(Data items)

-- ==== Sys2Proof/Machine/State.lean ====
section
/-! DEFINITION. The state of the block and of its three agents, the state after reset, and how a step can stop. -/

namespace Sys2Proof.Machine

/-- A memory: (element index, value) pairs, indices strictly rising. An element without an entry is
unwritten (10_state R49): it holds no value, and reading it is the fault UNINIT (log entries 7, 21). -/
abbrev Mem (w : Nat) := List (Nat × BitVec w)

/-- The error codes of 60_exceptions R147, in code order. Codes 8 to 15 are reserved and never
written, so they are no value of this type (log entry 17). -/
inductive ErrCode where
  | none | invalidArgument | closedWriter | encodingFailed | internalConsistency
  | busy | illegalCommand | sequence
deriving DecidableEq, Repr

/-- The pending-command latch (10_state R48): the accepted word and the ARG0 and ARG1 values then. -/
structure Pending where
  word : Word
  a0 : Word
  a1 : Word
  /-- MODEL'S OWN (log entry 14): how many of the command's bytes the sink has accepted already, before
  the command completes (20_memory R63, R66). -/
  sent : Nat := 0
deriving DecidableEq, Repr

/-- What a host access does (20_memory R55). -/
inductive BusOp where
  | read
  | write (data : Word)
deriving DecidableEq, Repr

/-- One host bus access: its offset, the enabled byte lanes, and the operation (20_memory R56). -/
structure Access where
  off : Offset
  lanes : BitVec 4
  op : BusOp
deriving DecidableEq, Repr

/-- What the outside of the block does next (00_scope R18; log entry 1). -/
inductive Event where
  /-- The host makes one bus access (20_memory R55 to R59). -/
  | access (a : Access)
  /-- The host reads STATUS until BUSY is 0 (00_scope R15). -/
  | poll
  /-- The command engine gets a turn (40_control R97). -/
  | engine
  /-- The platform asserts the reset input (70_reset R166, R168). -/
  | hardReset
  /-- The sink delays acceptance for `turns` engine turns (20_memory R60). -/
  | sinkStall (turns : Nat)
  /-- The sink accepts up to `count` further bytes of the pending command, which stays pending
  (20_memory R60, R63, R66; log entry 14). -/
  | sinkTakes (count : Nat)
deriving DecidableEq, Repr

/-- The bus response to the host's last access (20_memory R55, R57): the model's own observation
(log entry 15). -/
inductive Reply where
  | none
  | data (v : Word)
  | done
  | busError
deriving DecidableEq, Repr

/-- Everything the spec gives the block, its sink, and (last group) the model's own plain data. -/
structure State where
  /-- STATUS.ERR (R29). -/
  err : Bool
  /-- STATUS.BW_CLOSED (R30). -/
  bwClosed : Bool
  /-- STATUS.BOOK_VALID (R31). -/
  bookValid : Bool
  /-- STATUS.BWT_VALID (R32). -/
  bwtValid : Bool
  /-- ERRCODE.CODE (R33). -/
  errCode : ErrCode
  /-- ERRCODE.SRC (R33). -/
  errSrc : Bool
  /-- ERRINFO (R34). -/
  errInfo : Word
  /-- CFG.BLOCK_SIZE (R35). -/
  blockSize : BitVec 4
  /-- CFG.TIE (R35): false is AFTER, true is BEFORE. -/
  tie : Bool
  /-- ARG0 (R37). -/
  arg0 : Word
  /-- ARG1 (R37). -/
  arg1 : Word
  /-- BWT_ORIGIN (R38). -/
  bwtOrigin : Word
  /-- BWT_LEN (R38). -/
  bwtLen : Word
  /-- BOOK_N, register bits [8:0] (R39). -/
  bookN : BitVec 9
  /-- BOOK_MAXLEN, register bits [5:0] (R39). -/
  bookMaxlen : BitVec 6
  /-- BW_BYTES (R40). -/
  bwBytes : Word
  /-- The bit cache, oldest bit first (R47). BW_NBITS is its length (R40). -/
  cache : List Bool
  /-- The pending-command latch (R48). STATUS.BUSY is "not none" (R28). -/
  pend : Option Pending
  /-- BLK_MEM (R41). -/
  blkMem : Mem 8
  /-- BWT_OUT (R42). -/
  bwtOut : Mem 8
  /-- SYM_MEM (R43). -/
  symMem : Mem 9
  /-- FREQ_MEM (R44). -/
  freqMem : Mem 32
  /-- BOOK_CODE (R45). -/
  bookCode : Mem 32
  /-- BOOK_LEN (R46). -/
  bookLen : Mem 6
  /-- The bytes the sink has accepted, oldest first (20_memory R60). -/
  sink : List Byte
  /-- MODEL'S OWN (log entry 13): engine turns the sink still delays acceptance. -/
  sinkStall : Nat
  /-- MODEL'S OWN (log entry 1): what happens next, oldest first. -/
  events : List Event
  /-- MODEL'S OWN (log entry 15): the response to the host's last access. -/
  reply : Reply
  /-- MODEL'S OWN (log entry 9): the draw counter of the free values. -/
  draws : Nat
deriving DecidableEq, Repr

/-- The state after a power-on hard reset (10_state R22, R52; 70_reset R167, R168). The sink and the
last four fields have no reset value in the spec: DESIGN CHOICE (log entry 18). -/
def State.reset : State where
  err := false
  bwClosed := false
  bookValid := false
  bwtValid := false
  errCode := .none
  errSrc := false
  errInfo := 0
  blockSize := 9
  tie := false
  arg0 := 0
  arg1 := 0
  bwtOrigin := 0
  bwtLen := 0
  bookN := 0
  bookMaxlen := 0
  bwBytes := 0
  cache := []
  pend := none
  blkMem := []
  bwtOut := []
  symMem := []
  freqMem := []
  bookCode := []
  bookLen := []
  sink := []
  sinkStall := 0
  events := []
  reply := .none
  draws := 0

/-- Why the machine stops. -/
inductive Fault where
  /-- UNINIT (10_state R49, 60_exceptions R157): element `index` of `mem` was read while unwritten, by a
  host read of an idle block or by a command. Raised by `hostRead` and by the commands that read
  memory. That a host read of an unwritten element while BUSY is 1 is a free draw (20_memory R59) and not
  this fault is the model's choice (log entry 25).
  Safe: the hardware goes on with an unspecified value, so nothing false can be proved. -/
  | uninit (mem : MemId) (index : Nat)
deriving DecidableEq, Repr

/-- Why an instruction has no meaning here. -/
inductive Refusal where
  /-- Raised only by an arm of `exec` whose instruction is not modelled; no arm is. Safe. -/
  | notModelled (mnemonic : String)
deriving DecidableEq, Repr

end Sys2Proof.Machine
end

TASK ITEM:
Reproduce the lines from the one containing "draws : Nat" to the end of the entries, keeping both ends and adding nothing.

FINISHED TASK:
  draws : Nat
deriving DecidableEq, Repr

/-- The state after a power-on hard reset (10_state R22, R52; 70_reset R167, R168). The sink and the
last four fields have no reset value in the spec: DESIGN CHOICE (log entry 18). -/
def State.reset : State where
  err := false
  bwClosed := false
  bookValid := false
  bwtValid := false
  errCode := .none
  errSrc := false
  errInfo := 0
  blockSize := 9
  tie := false
  arg0 := 0
  arg1 := 0
  bwtOrigin := 0
  bwtLen := 0
  bookN := 0
  bookMaxlen := 0
  bwBytes := 0
  cache := []
  pend := none
  blkMem := []
  bwtOut := []
  symMem := []
  freqMem := []
  bookCode := []
  bookLen := []
  sink := []
  sinkStall := 0
  events := []
  reply := .none
  draws := 0

/-- Why the machine stops. -/
inductive Fault where
  /-- UNINIT (10_state R49, 60_exceptions R157): element `index` of `mem` was read while unwritten, by a
  host read of an idle block or by a command. Raised by `hostRead` and by the commands that read
  memory. That a host read of an unwritten element while BUSY is 1 is a free draw (20_memory R59) and not
  this fault is the model's choice (log entry 25).
  Safe: the hardware goes on with an unspecified value, so nothing false can be proved. -/
  | uninit (mem : MemId) (index : Nat)
deriving DecidableEq, Repr

/-- Why an instruction has no meaning here. -/
inductive Refusal where
  /-- Raised only by an arm of `exec` whose instruction is not modelled; no arm is. Safe. -/
  | notModelled (mnemonic : String)
deriving DecidableEq, Repr

end Sys2Proof.Machine
end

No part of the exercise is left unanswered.